La désignation d’un représentant syndical au CE après la désaffiliation d’un syndicat

La Cour de cassation a eu l’occasion de repréciser les conséquences de la désaffiliation d’un syndicat représentatif à sa confédération et les conditions de désignation du représentant syndical suite à cet événement.

     1. Modalités de reconnaissance de la représentativité des syndicats et de leurs unions

Depuis la réforme de la représentativité syndicale de 2008, la Cour de cassation intervient régulièrement pour rappeler que la qualité de représentativité acquise lors des élections professionnelles est attachée à l’étiquette syndicale et non au syndicat lui-même. (Ceci suppose que le syndicat ait fait connaître aux électeurs son étiquette, c’est-à-dire son adhésion à une union ou une confédération, au moment des élections professionnelles.)

Ainsi, si un syndicat affilié à une union ou une confédération réunit les 7 critères, dont celui du score électoral, à savoir au moins 10% des suffrages exprimés lors du premier tour des titulaires, il est représentatif (articles L. 2121-1 et L. 2122-1 du Code du travail). Mais s’il décide de se désaffilier de cette confédération, il perd la qualité d’OS représentative et ne peut plus exercer les prérogatives qui en découlent (Cass. Soc. 31 mai 2017 n°16-60236). En effet, l’affiliation confédérale sous laquelle un syndicat a présenté des candidats au premier tour des élections des membres titulaires du comité d’entreprise, désormais le CSE, constitue un élément essentiel du vote des électeurs. En cas de désaffiliation après ces élections, le syndicat ne peut plus continuer à se prévaloir des suffrages ainsi obtenus pour se prétendre représentatif (Cass. Soc. 18 mai 2011 n°10-21705).

La confédération conserve la représentativité et peut exercer les droits attachés, éventuellement en mettant fin aux actes préalablement accomplis par le syndicat. C’est ce que rappelle la Cour de cassation dans un arrêt récent relatif à la désignation du représentant syndical au comité d’entreprise (Cass.
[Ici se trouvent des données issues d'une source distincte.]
-- ==== Sys2Proof/Machine/Operands.lean ====
section
/-! DEFINITION. PE memory and registers, tiles of a tenant, the geometry of the array, and every operand form of an array
instruction: direct, indirect and scalar fields in each gang width. -/

namespace Sys2Proof.Machine

/-! ### Tiles and processing elements -/

/-- The physical tile that fills logical position `n` (R28, R67); `none` when the position is lost. -/
def physOf (s : State) (n : Nat) : Option TileId :=
  SMap.get (if h : n < 17 then some ⟨n, h⟩ else none) s.map n

/-- The logical position that physical tile `p` fills. -/
def lposOf (s : State) (p : TileId) : Option Nat := (List.range 16).find? fun n => decide (physOf s n = some p)

def setPhys (s : State) (n : Nat) (p : Option TileId) : State :=
  { s with map := SMap.set (if h : n < 17 then some ⟨n, h⟩ else none) s.map n p }

/-- The logical tiles of the tenant's applied record, ascending (R192). -/
def ownTiles (s : State) (t : Tenant) : List Nat :=
  match (ten s t).own with
  | none => []
  | some r => (List.range 16).filter fun n => r.tiles.getLsbD n

def isDual (s : State) (t : Tenant) : Bool :=
  match (ten s t).own with
  | none => false
  | some r => r.dual

/-- Half A of the tenant's tiles in CHECKED-DUAL, else all of them: the program tiles (R197, R218, R219). -/
def progTiles (s : State) (t : Tenant) : List Nat :=
  if isDual s t then (ownTiles s t).take ((ownTiles s t).length / 2) else ownTiles s t

/-- Half B (R218). -/
def halfB (s : State) (t : Tenant) : List Nat :=
  if isDual s t then (ownTiles s t).drop ((ownTiles s t).length / 2) else []

/-- The physical tiles of a list of logical tiles. -/
def physTiles (s : State) (l : List Nat) : List TileId := l.filterMap (physOf s)

/-- The tenant that owns logical tile `n`. -/
def tileOwner (s : State) (n : Nat) : Option Tenant := (List.finRange 4).find? fun t => (ownTiles s t).contains n

/-- Grid position of a logical tile (R28). -/
def tileX (n : Nat) : Nat := 2 * ((n / 4) % 2) + n % 2
def tileY (n : Nat) : Nat := 2 * (n / 8) + (n / 2) % 2
/-- The logical tile at a grid position. -/
def tileAt (x y : Nat) : Option Nat := (List.range 16).find? fun n => decide (tileX n = x ∧ tileY n = y)

/-- The number of the PE at a row and column of a physical tile. -/
def peKey (p : TileId) (r c : Nat) : Nat := p.val * 4096 + r * 64 + c

def pe (s : State) (k : Nat) : PE := SMap.get PE.clear s.pe k
def setPe (s : State) (k : Nat) (v : PE) : State := { s with pe := SMap.set PE.clear s.pe k v }

/-! ### Bits of PE memory -/

/-- The undefined regions (R36, R76): 1 is W0, 2 the trap save slot, 3 the rest of W1, 0 everything else. -/
def regionOf (a : Nat) : Nat :=
  if 2304 ≤ a ∧ a ≤ 2679 then 1 else if 2680 ≤ a ∧ a ≤ 2703 then 2 else if 2704 ≤ a ∧ a ≤ 3055 then 3 else 0

/-- M[3064..3071] reads zero and is not written (R35). -/
def reservedBit (a : Nat) : Bool := decide (3064 ≤ a ∧ a ≤ 3071)

/-- The free value that fills region `r` of tile `p`, at a location; false where the contents are defined (log 6). -/
def fill (s : State) (p r loc : Nat) : Bool :=
  let n := SMap.get 0 s.peTag (8 * p + r)
  if n = 0 then false else Config.freeBit n loc

/-- The contents of region `r` of each tile are undefined from now on. -/
def scramble (s : State) (ps : List TileId) (r : Nat) : State :=
  { s with peTag := ps.foldl (fun m p => SMap.set 0 m (8 * p.val + r) (freshNum s)) s.peTag }

/-- Bit `a` of the memory of PE `k` (R31, R35). -/
def peBit (s : State) (k a : Nat) : Bool :=
  if reservedBit a then false
  else (SMap.get 0 s.peMem (k * 512 + a / 8)).getLsbD (a % 8) ^^ fill s (k / 4096) (regionOf a) (k * 4096 + a)

/-- A byte with bit `i` replaced. -/
def setBit8 (b : Byte) (i : Nat) (v : Bool) : Byte :=
  if v then b ||| (1#8 <<< i) else b &&& ~~~(1#8 <<< i)

/-- Write bit `a` of the memory of PE `k`: a mismatch found on the read half sets the PE's parity-error latch, and the write
leaves good parity (R38). -/
def setPeBit (s : State) (k a : Nat) (v : Bool) : State :=
  if reservedBit a then s
  else
    let key := k * 512 + a / 8
    let b := setBit8 (SMap.get 0 s.peMem key) (a % 8) (v ^^ fill s (k / 4096) (regionOf a) (k * 4096 + a))
    let s1 := { s with peMem := SMap.set 0 s.peMem key b, peBad := SMap.set false s.peBad key false }
    if SMap.get false s.peBad key then setPe s1 k { pe s1 k with parityErr := true } else s1

/-- Reading bytes with wrong parity sets the parity-error latches of their PEs (R38): `read` says, by PE number and byte of its
memory, which bytes are read. -/
def latchBad (s : State) (read : Nat → Nat → Bool) : State :=
  s.peBad.foldl (fun u e => if e.2 && read (e.1 / 512) (e.1 % 512) then
    setPe u (e.1 / 512) { pe u (e.1 / 512) with parityErr := true } else u) s

/-- Locations of free values for X, C and F of a PE, clear of every bit address. -/
def locX (k : Nat) : Nat := 285212672 + k
def locC (k : Nat) : Nat := 570425344 + k
def locF (k : Nat) : Nat := 855638016 + k

/-- The exchange bit of a PE: undefined after every instruction (R76). -/
def peX (s : State) (k : Nat) : Bool := (pe s k).x ^^ fill s (k / 4096) 4 (locX k)
def setPeX (s : State) (k : Nat) (v : Bool) : State :=
  setPe s k { pe s k with x := v ^^ fill s (k / 4096) 4 (locX k) }

/-! ### Slices and fields -/

/-- PEs in a slice (R52). -/
def Gang.width : Gang → Nat
  | .g1 => 1
  | .g4 => 4
  | .g16 => 16

/-- An element: a slice of one row of one tile (R52). -/
structure Elem where
  lt : Nat
  tile : TileId
  row : Nat
  sl : Nat
  deriving DecidableEq, Repr

/-- The PE in lane `j` of an element in gang width `g`. -/
def Elem.lane (e : Elem) (g j : Nat) : Nat := peKey e.tile e.row (g * e.sl + j)

/-- The elements of one physical tile that fills logical tile `n`, row by row. -/
def tileElems (g n : Nat) (p : TileId) : List Elem :=
  (List.range 64).flatMap fun r => (List.range (64 / g)).map fun c => ⟨n, p, r, c⟩

/-- The elements of a list of logical tiles. -/
def elems (s : State) (g : Nat) (l : List Nat) : List Elem :=
  l.flatMap fun n =>
    match physOf s n with
    | some p => tileElems g n p
    | none => []

/-- A field operand: indirect or direct, base bit address, width in bits (R71, R72). -/
structure Fld where
  ind : Bool
  base : Nat
  w : Nat
  deriving DecidableEq, Repr

/-- The planes of a field (R53). -/
def Fld.planes (f : Fld) (g : Nat) : Nat := ceilDiv f.w g

/-- The element is active when K of lane 0 is 1 (R32, R55). -/
def active (s : State) (g : Nat) (e : Elem) : Bool := (pe s (e.lane g 0)).k

/-- The effective base of a field in an element (R43, R55). -/
def Fld.at (f : Fld) (s : State) (g : Nat) (e : Elem) : Nat :=
  f.base + if f.ind then (pe s (e.lane g 0)).p.toNat else 0

/-- The value of a field in an element: bit i at base + ⌊i/g⌋ of lane i mod g (R53). -/
def readField (s : State) (g : Nat) (e : Elem) (f : Fld) : Nat :=
  let b := f.at s g e
  (List.range f.w).foldr (fun i acc => 2 * acc + (peBit s (e.lane g (i % g)) ((b + i / g) % 4096)).toNat) 0

/-- Write a value into a field of an element whose effective base is `b`. -/
def writeField (s : State) (g : Nat) (e : Elem) (b w v : Nat) : State :=
  (List.range w).foldl (fun u i => setPeBit u (e.lane g (i % g)) ((b + i / g) % 4096) (v.testBit i)) s

/-- A bit address that an indirect write may write (R35, R44). -/
def writableBit (tl : Tile) (a : Nat) : Bool := decide (a ≤ 2303) || (decide (3072 ≤ a) && tl.reclaimed)

/-- Every plane of the field at effective base `b` may be written in the tile (R44). -/
def writable (tl : Tile) (b planes : Nat) : Bool := (List.range planes).all fun j => writableBit tl ((b + j) % 4096)

/-- A plane of the field at effective base `b` lies in the berm (R40). -/
def touchesBerm (b planes : Nat) : Bool := (List.range planes).any fun j => decide (3072 ≤ (b + j) % 4096)

/-- An indirect field partly overlaps another operand in this element (R75): they share a plane without being the same planes.
DESIGN CHOICE (log 53): a field whose planes are all those of a differently formed operand is no partial overlap. -/
def partlyOverlaps (s : State) (g : Nat) (e : Elem) (d a : Fld) : Bool :=
  (d.ind || a.ind) &&
    let bd := d.at s g e % 4096
    let ba := a.at s g e % 4096
    decide (¬(bd = ba ∧ d.planes g = a.planes g)) &&
      (decide ((ba + 4096 - bd) % 4096 < d.planes g) || decide ((bd + 4096 - ba) % 4096 < a.planes g))

/-! ### Scalar registers -/

/-- Scalar register `i` of a sequencer. -/
def sreg (s : State) (q i : Nat) : Word := SMap.get 0 (sqr s q).s i
def setSreg (s : State) (q i : Nat) (v : Word) : State := modSqr s q fun x => { x with s := SMap.set 0 x.s i v }

/-- A byte of PE memory that holds one of the bits `b` to `b + n − 1`. -/
def inBits (b n byte : Nat) : Bool := decide (b / 8 ≤ byte ∧ byte ≤ (b + n - 1) / 8 ∧ n ≠ 0)

/-- The low `w` bits of a broadcast scalar, extended beyond bit 31 (R73). -/
def broadcast (v : Word) (ext : Bool) (w : Nat) : Nat :=
  (if ext && v.msb then v.toNat + (2 ^ 64 - 2 ^ 32) else v.toNat) % 2 ^ w

/-- A source operand: a field or a broadcast scalar value. -/
inductive Src where
  | field (f : Fld)
  | scalar (v : Nat)
  deriving DecidableEq, Repr

def Src.read (x : Src) (s : State) (g : Nat) (e : Elem) : Nat :=
  match x with
  | .field f => readField s g e f
  | .scalar v => v

def Src.fld? : Src → Option Fld
  | .field f => some f
  | .scalar _ => none

/-! ### Neighbours and culverts (R28, R45, R46, R219) -/

/-- One step from a grid position, outside the 4 × 4 grid `none`. -/
def gridStep (d : Dir) (x y : Nat) : Option (Nat × Nat) :=
  match d with
  | .north => if y < 3 then some (x, y + 1) else none
  | .east => if x < 3 then some (x + 1, y) else none
  | .south => if 0 < y then some (x, y - 1) else none
  | .west => if 0 < x then some (x - 1, y) else none

/-- The logical tile beside `n` in direction `d`. -/
def tileBeside (d : Dir) (n : Nat) : Option Nat :=
  match gridStep d (tileX n) (tileY n) with
  | some (x, y) => tileAt x y
  | none => none

/-- The tile joined to tile `n` of the tenant by an enabled culvert in direction `d` (R46, R219). -/
def joined (s : State) (t : Tenant) (d : Dir) (n : Nat) : Option Nat :=
  let a := progTiles s t
  let b := halfB s t
  if a.contains n then
    match tileBeside d n with
    | some m => if a.contains m then some m else none
    | none => none
  else
    match b.idxOf? n with
    | some j =>
      match tileBeside d (a.getD j 16) with
      | some m =>
        match a.idxOf? m with
        | some j' => b[j']?
        | none => none
      | none => none
    | none => none

/-- Follow `k` culverts in one direction. -/
def joinedN (s : State) (t : Tenant) (d : Dir) : Nat → Nat → Option Nat
  | 0, n => some n
  | k + 1, n =>
    match joined s t d n with
    | some m => joinedN s t d k m
    | none => none

/-- The element `k` steps from `e` in direction `d`; `none` beyond the array or a disabled culvert (R46, R56, R87). -/
def elemAway (s : State) (t : Tenant) (g : Nat) (d : Dir) (k : Nat) (e : Elem) : Option Elem :=
  let n := 64 / g
  let (pos, size) := match d with
    | .north | .south => (e.row, 64)
    | .east | .west => (e.sl, n)
  let (hops, pos') := match d with
    | .north | .east => ((pos + k) / size, (pos + k) % size)
    | .south | .west => ((k + (size - 1 - pos)) / size, size - 1 - (k + (size - 1 - pos)) % size)
  match joinedN s t d hops e.lt with
  | some m =>
    match physOf s m with
    | some p =>
      match d with
      | .north | .south => some ⟨m, p, pos', e.sl⟩
      | .east | .west => some ⟨m, p, e.row, pos'⟩
    | none => none
  | none => none

end Sys2Proof.Machine
end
Soc. 6 mars 2019 n°18-15238).

     2. Conditions de désignation du représentant syndical par la confédération après la désaffiliation du syndicat

Selon l’ancien article L. 2324-2 du code du travail, chaque organisation syndicale représentative peut nommer un représentant syndical au comité d’entreprise. Un syndicat ayant donc participé aux élections professionnelles et ayant recueilli au moins 10 % des suffrages au premier tour des titulaires du comité peut désigner un représentant syndical. La Cour de cassation précise que si ce syndicat décide de se désaffilier de sa confédération, les conséquences seront les suivantes :

  • La confédération ou l’une de ses fédérations ou unions à laquelle ce syndicat était auparavant affilié peut désigner un représentant syndical au comité d’entreprise ou d’établissement.
  • Cette désignation met fin au mandat du salarié désigné par le syndicat avant sa désaffiliation.

Dans cette affaire, le syndicat SCID avait recueilli au moins 10 % des suffrages en étant affilié à la CFDT. Il s’était ensuite désaffilié de cette confédération, en sorte que la fédération des services CFDT pouvait procéder à la désignation d’un représentant au comité d’établissement. Cette désignation a mis fin au mandat du salarié précédemment désigné par ce syndicat.

L’arrêt ne le précise pas, mais en l’absence de nouvelle désignation de la part de la confédération ou d’une union, l’employeur aurait pu saisir le juge (le tribunal d’instance) pour faire reconnaître la caducité du mandat de représentant syndical. Le syndicat s’étant désaffilié, il a perdu sa représentativité et ne peut donc plus disposer d’un représentant syndical au CE (ou CSE).